All Aboard Florida seeks to reshuffle its financing plan to avoid legal battle on unlawful bond allocation

Attorneys for Martin County filed a memo in Federal Court Tuesday asking a Judge to deny a request by the U.S. Department of Transportation (DOT) for an extension to file their opposition to Martin County’s motion for summary judgment. This comes as All Aboard Florida (AAF a.k.a Brightline) applies for a “new” pending application for a $600 million Private Activity Bond (PAB) allocation from DOT to finance Phase I (Miami to West Palm Beach) of the high-speed passenger rail project and has requested a separate amount of $1.15 billion to fund Phase II (West Palm Beach to Orlando) of the project.
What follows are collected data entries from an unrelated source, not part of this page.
-- ==== Sys2Proof/Machine/EngineOps.lean ====
section
/-! DEFINITION. Shared operations of the engines: byte ranges, the range tests (17 R254), moving bytes (17 R255, R262), and
taking requests from queue registers (17 R258 to R260, 23 R355). -/

namespace Sys2Proof.Machine

/-! ## Fault records (17 R274) -/

/-- The bits read, write, read-modify-write of Table 17-8 (log 9). -/
def OpKind.dirBits : OpKind → Bool × Bool × Bool
  | .load | .fetch | .format | .nwait | .matrix | .pop _ | .calc | .rrd _ | .steal | .engine _ =>
    (true, false, false)
  | .store | .rwr => (false, true, false)
  | .frd c => if c then (false, false, true) else (true, false, false)
  | .atomic _ _ _ | .fwr | .rclaim | .rcommit | .rawait | .rretire | .rbind | .rwait => (false, false, true)

/-- The cause of an access. -/
def AccSt.cause : AccSt → Nat
  | .fault c => c
  | .xlate | .ready | .waiting | .refused | .sent _ | .performed => 0

/-- The one record of an instruction with faulting lanes (17 R274). -/
def Op.record (id : Nat) (op : Op) : FaultRec :=
  let bad := op.badAccs
  let causes := bad.map fun p => p.2.st.cause
  let cause :=
    if causes.contains causeTrans then causeTrans
    else if causes.contains causePerm then causePerm
    else if causes.contains causePte then causePte
    else causes.foldl min 255
  let first := bad.foldl (fun (b : Option Acc) p =>
    if p.2.st.cause = cause then
      match b with
      | some a => if p.2.lane < a.lane then some p.2 else some a
      | none => some p.2
    else b) none
  let lanes : Word :=
    if bad.any fun p => p.2.lane = 32 then 0xFFFFFFFF#32
    else maskOf fun i => bad.any fun p => p.2.lane = i
  let (rd, wr, rmw) := op.kind.dirBits
  { addr := match first with | some a => a.va | none => 0
    pc := match op.kind.isEngine with | some h => h | none => op.pc
    lanes := if op.kind.isEngine.isSome then 0 else lanes
    word := match op.kind with
      | .fetch => 0
      | .load | .store | .atomic _ _ _ | .fwr | .frd _ | .rclaim | .rcommit | .rawait | .rretire | .rbind | .rwr | .rwait
      | .calc | .rrd _ | .steal | .pop _ | .matrix | .format | .engine _ | .nwait => (encode op.instr).getD 0
    cause := cause, rd := rd, wr := wr, rmw := rmw, eng := op.kind.isEngine.isSome, op := id }

/-- The 32 bytes of a record (Table 17-8), with the core, gang slot, context and incarnation of its gang. -/
def FaultRec.doublewords (r : FaultRec) (G : Gang) : List Dword :=
  let bits := (if r.rd then 1 else 0) + (if r.wr then 2 else 0) + (if r.rmw then 4 else 0) + (if r.eng then 8 else 0)
  let place := G.core % 256 * 256 + G.slot % 64 * 4
  [r.addr, r.pc, r.word ++ r.lanes,
   BitVec.ofNat 64 (r.cause + bits * 2 ^ 8 + place * 2 ^ 16 + (G.ctx % 64 * 2 ^ 12 + G.inc.toNat) * 2 ^ 32)]

/-- Whether a cause goes to the device OS (Table 17-9). -/
def osCause (c : Nat) : Bool := c = causeTrans || c = causePerm || c = causePte

/-! ## Ranges of bytes done -/

/-- Adds [a, b) to a rising list of disjoint ranges. -/
def ivlAdd : List (Nat × Nat) → Nat → Nat → List (Nat × Nat)
  | [], a, b => [(a, b)]
  | (x, y) :: r, a, b =>
    if b < x then (a, b) :: (x, y) :: r
    else if y < a then (x, y) :: ivlAdd r a b
    else ivlAdd r (min a x) (max b y)

/-- Whether a byte is in the ranges. -/
def ivlMem (l : List (Nat × Nat)) (j : Nat) : Bool := l.any fun p => decide (p.1 ≤ j) && decide (j < p.2)

/-- The number of bytes or elements in disjoint ranges. -/
def rangeLen (l : List (Nat × Nat)) : Nat := (l.map fun p => p.2 - p.1).sum

/-- Whether the ranges of three lists together cover [0, len). -/
def ivlCovers (len : Nat) (a b c : List (Nat × Nat)) : Bool :=
  let all := (a ++ b ++ c).foldl (fun l p => if p.1 < p.2 then ivlAdd l p.1 p.2 else l) []
  len = 0 || all.any fun p => p.1 = 0 && decide (len ≤ p.2)

/-! ## Range tests (17 R254) -/

/-- The condition of R254 that one range meets, by the cause it is reported with. A zero-length range is tested at its
start address alone, and not for the end of its window. -/
def State.rangeFault (s : State) (g : Nat) (G : Gang) (va : Dword) (len : Nat) : List Nat :=
  let last := va + BitVec.ofNat 64 (len - 1)
  let wraps := decide (2 ^ 64 < va.toNat + len)
  match localWindow va with
  | some w =>
    if w = 0 || w = 1 || 5 ≤ w then [causeWindow]
    else if len = 0 then []
    else if wraps || localWindow last != some w then [causeWindow, causeRange]
    else
      match s.locate g G 32 va len with
      | .fault c => [c]
      | .place _ | .translate =>
        match s.params G with
        | some p =>
          if w = 3 && (List.range (offset last / p.shareBytes + 1)).any fun i =>
              decide (offset va / p.shareBytes ≤ i) &&
                (match s.group G.group with
                 | some gr => (s.frameGroup gr.frame i).isNone
                 | none => true)
          then [causeWindow] else []
        | none => [causeWindow]
  | none =>
    let ends := if len = 0 then [va] else [va, last]
    ends.flatMap fun a =>
      if (localWindow a).isSome then [causeWindow]
      else if a.extractLsb' 60 3 != 0 then [causeAddr]
      else if a.extractLsb' 48 12 = s.node then (if wraps then [causeRange] else [])
      else if s.reachable (a.extractLsb' 48 12).toNat then [causeRange]
      else [causeNode]

/-- Two ranges overlap. -/
def overlap (a : Dword) (n : Nat) (b : Dword) (m : Nat) : Bool :=
  decide (a.toNat < b.toNat + m) && decide (b.toNat < a.toNat + n)

/-- The first of WINDOW, ADDR, NODE and RANGE among the conditions that hold (R254). -/
def firstCause (l : List Nat) : Option Nat :=
  if l.contains causeWindow then some causeWindow
  else if l.contains causeAddr then some causeAddr
  else if l.contains causeNode then some causeNode
  else if l.contains causeRange then some causeRange
  else none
The two amounts equate to nearly $1.75 billion, which DOT approved in 2014 and is the foundation of Martin County’s federal lawsuit.

 

Martin County has argued the authorization was unlawful because it occurred before environmental reviews of the project were completed. Just last week, Martin County filed a motion for summary judgement, requesting a Federal Judge throw out the preliminary approval of $1.75 billion in tax-exempt bonds. The filing set the stage for further proceedings to bring the case to a swift and final judgment.

 

AAF still needs PAB assistance to finance Phase II of the project, the route that would send high-speed trains through Martin County and other Treasure Coast communities. AAF’s intention to move forward with the new $600 million PAB application and a potential $1.15 billion PAB application to finance Phase II indicates AAF is attempting to reshuffle its financing plan to avert a judgment on the original PAB allocation which Martin County argues violated environmental laws.

 

In August,Martin County won a major victory in its opposition to the AAF project when U.S. District Court Judge Christopher Cooper, stated Martin and Indian River counties do have standing to proceed with the April 2015 lawsuit brought against AAF and DOT to stop violations of our nation’s environmental laws and the improper authorization of $1.75 billion in taxpayer subsidized bonds. Judge Cooper said Martin County and the plaintiffs demonstrated that without the bond allocation, the AAF Project is significantly less likely to proceed, and that the plaintiffs have adequately demonstrated that the DOT’s bond allocation violated environmental laws.